Where a line in the listing contains the string "this", copy that line out.

____________________

-- ==== Sys2Proof/Machine/State.lean ====
section
/-! DEFINITION. State.lean: all the state the spec gives the machine, as plain data (INVENTORY.md lists each piece with
its rule), the reasons a step can stop, and the state after reset (14 R294). -/

namespace Sys2Proof.Machine

open Sys2Proof

/-- Bytes of a storage, addresses strictly rising, no entry equal to what an unlisted address reads as (0). -/
abbrev Cells := List Host.Cell

/-- Causes of Table 12.1. -/
inductive Cause where
  | illegal | priv | convergence | format | bound | caliper | align | access | xlate | spillx | portfull | fpexc
  | swtrap | brk | timer | ecc | target | gang | halted
deriving DecidableEq, Repr

/-- Paths of Table 6.1. -/
inductive Path where | g | f | k | s | y | w | b
deriving DecidableEq, Repr

/-- A closed interval of signed values. -/
structure Interval where
  lo : Int
  hi : Int
deriving DecidableEq, Repr

/-- A caliper: an interval, or unknown when K is clear (R56). -/
abbrev Caliper := Option Interval

/-- The kind of a stack entry (R35); a return entry has the code of `pending` (Table 13.9). -/
inductive EntryKind where | pending | waiting
deriving DecidableEq, Repr

/-- An entry of a return or divergence stack (R35, R38). -/
structure StackEntry where
  pc   : DWord
  mask : Mask
  kind : EntryKind
deriving DecidableEq, Repr

/-- A return or divergence stack (R38): on-chip entries, oldest first; total depth; bottom index; spill tag. -/
structure Stack where
  chip  : List StackEntry
  depth : Nat
  bot   : Nat
  tag   : BitVec 32
deriving DecidableEq, Repr

/-- One loop level (R29, Table 13.9). -/
structure LoopLevel where
  lstart : DWord
  lend   : DWord
  lcount : BitVec 32
deriving DecidableEq, Repr

/-- A caliper override entry of a split (R56). -/
structure Override where
  reg : Nat
  cal : Caliper
deriving DecidableEq, Repr

/-- The clause a split has started (R77, R79): its header's CLASSES, COUNT and YIELD. -/
structure Clause where
  hdr     : DWord
  classes : BitVec 4
  count   : Nat
  yields  : Bool
deriving DecidableEq, Repr

/-- What an access is for (R164). -/
inductive Acc where
  | read | write | atomic | fetch | eread | ewrite
deriving DecidableEq, Repr

/-- The memory instruction that requests are part of (R156): its group, its sequence within the group, which is the core cycle of its issue,
its kind of access, ORD and SCOPE. -/
structure ReqTag where
  group : GroupRef
  seq   : Nat
  kind  : Acc
  ord   : Ord
  scope : Scope
deriving DecidableEq, Repr

/-- A translation that an instruction in progress has made: its virtual address and kind, the rank of a peer's page, where it lies and the L2
class of its page. -/
structure Trans where
  va   : Nat
  acc  : Acc
  rank : Option Nat
  pa   : Nat
  cls  : Nat
deriving DecidableEq, Repr

/-- An instruction that has issued and waits for a peer or for a promotion: the registers, calipers and overrides that it read at its issue
(R96), its identity in its requests (R156), the lines that it has reserved (R150) and the translations that it has made. -/
structure Held where
  vregs : List Lanes
  cals  : List Caliper
  sregs : List DWord
  pregs : List Mask
  qregs : List Bool
  aregs : List (BitVec 256)
  hregs : List DWord
  ovr   : List Override
  tag   : Option ReqTag
  resv  : List Nat
  trans : List Trans
deriving DecidableEq, Repr

/-- What a split waits for (Table 13.10), and the waits that are not saved with a kind of their own. -/
inductive Wait where
  /-- Kind 1: HWAIT on a handle, or the clause header's HWAIT mask. -/
  | handle (h : DWord) (hwait : BitVec 8)
  /-- Kind 2: TBWAIT. -/
  | barrier (off : Nat) (phase : BitVec 32)
  /-- Kind 3: TAGWAIT. -/
  | tag (mask : DWord) (all : Bool)
  /-- Kind 4: POST on a full STALL port. -/
  | port (payload : DWord) (port : Nat)
  /-- Kind 5: CPWAIT, or a CPSEAL with 8 batches. -/
  | batch (lanes : Mask) (n : Nat) (isSeal : Bool)
  /-- Kind 6: RECONV at X; the splits it waits for, each with the backward branches counted for it (R34). -/
  | reconv (x : DWord) (awaits : List (Nat × Nat))
  /-- Kind 7: cohort barrier. -/
  | cohort (c : Nat) (phase : BitVec 32)
  /-- Kind 8: FSWAIT. -/
  | scope (sc : Nat)
  /-- Kind 9: REGROUP rendezvous. -/
  | regroup (slot : Nat) (p : PReg)
  /-- Kind 10: a replayable fault at an address, with the active mask at the instruction and STRADDLE (R273). -/
  | fault (va : DWord) (act : Mask) (straddle : Bool)
  /-- R264: another split is in the handler; the instruction executes again afterwards. -/
  | handler
  /-- R377: a POST without the bank's answer yet. -/
  | answer
  /-- R189: a KICK without a free entry; the instruction executes again. -/
  | kick
  /-- R372: PARK. -/
  | park
deriving DecidableEq, Repr

/-- State of a split-table entry (Table 2.3). -/
inductive SplitSt where
  | free | ready | issuing | wait (w : Wait) | halted
deriving DecidableEq, Repr

/-- A split-table entry (R29, Table 13.9) with its scheduling state (R254). -/
structure Split where
  st        : SplitSt
  /-- PC, Table 4.1. -/
  pc        : DWord
  mask      : Mask
  ret       : Stack
  div       : Stack
  loops     : List LoopLevel
  /-- Up to 8, oldest first. -/
  ovr       : List Override
  /-- Backward branches of the current path, 0 to 63. -/
  back      : Nat
  /-- The clause being issued, when the split is inside one. -/
  clause    : Option Clause
  /-- Eligible since this core-cycle count; none when not eligible (R254). -/
  age       : Option Nat
  /-- Ranks below the splits that become eligible in the same cycle (YIELD, R254). -/
  yielded   : Bool
  boosted   : Bool
  /-- No comparator matches its next issue (R302). -/
  exempt    : Bool
  /-- Its next issue counts as replay (R310). -/
  replay    : Bool
  /-- R40: a refill of this stack must be made before the split issues. -/
  refill    : Bool
  haltTick  : Nat
  skidCyc   : Nat
  skidIns   : Nat
  /-- A halt that has reached the split's group and must stop it: cycles and instructions left (Table 12.2). -/
  skid      : Option (Nat × Nat)
  /-- A debug stop on its way: cycles and instructions left; and whether it has stopped (R303). -/
  dskid     : Option (Nat × Nat)
  dstopped  : Bool
  /-- Core cycle from which it has stood in WAIT or with unmet header conditions (R310). -/
  since     : Option Nat
  /-- The instruction that it has issued, while that waits for a peer or a promotion. -/
  held      : Option Held
deriving DecidableEq, Repr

____________________

**Solved exercise:**
  /-- Eligible since this core-cycle count; none when not eligible (R254). -/
  /-- R40: a refill of this stack must be made before the split issues. -/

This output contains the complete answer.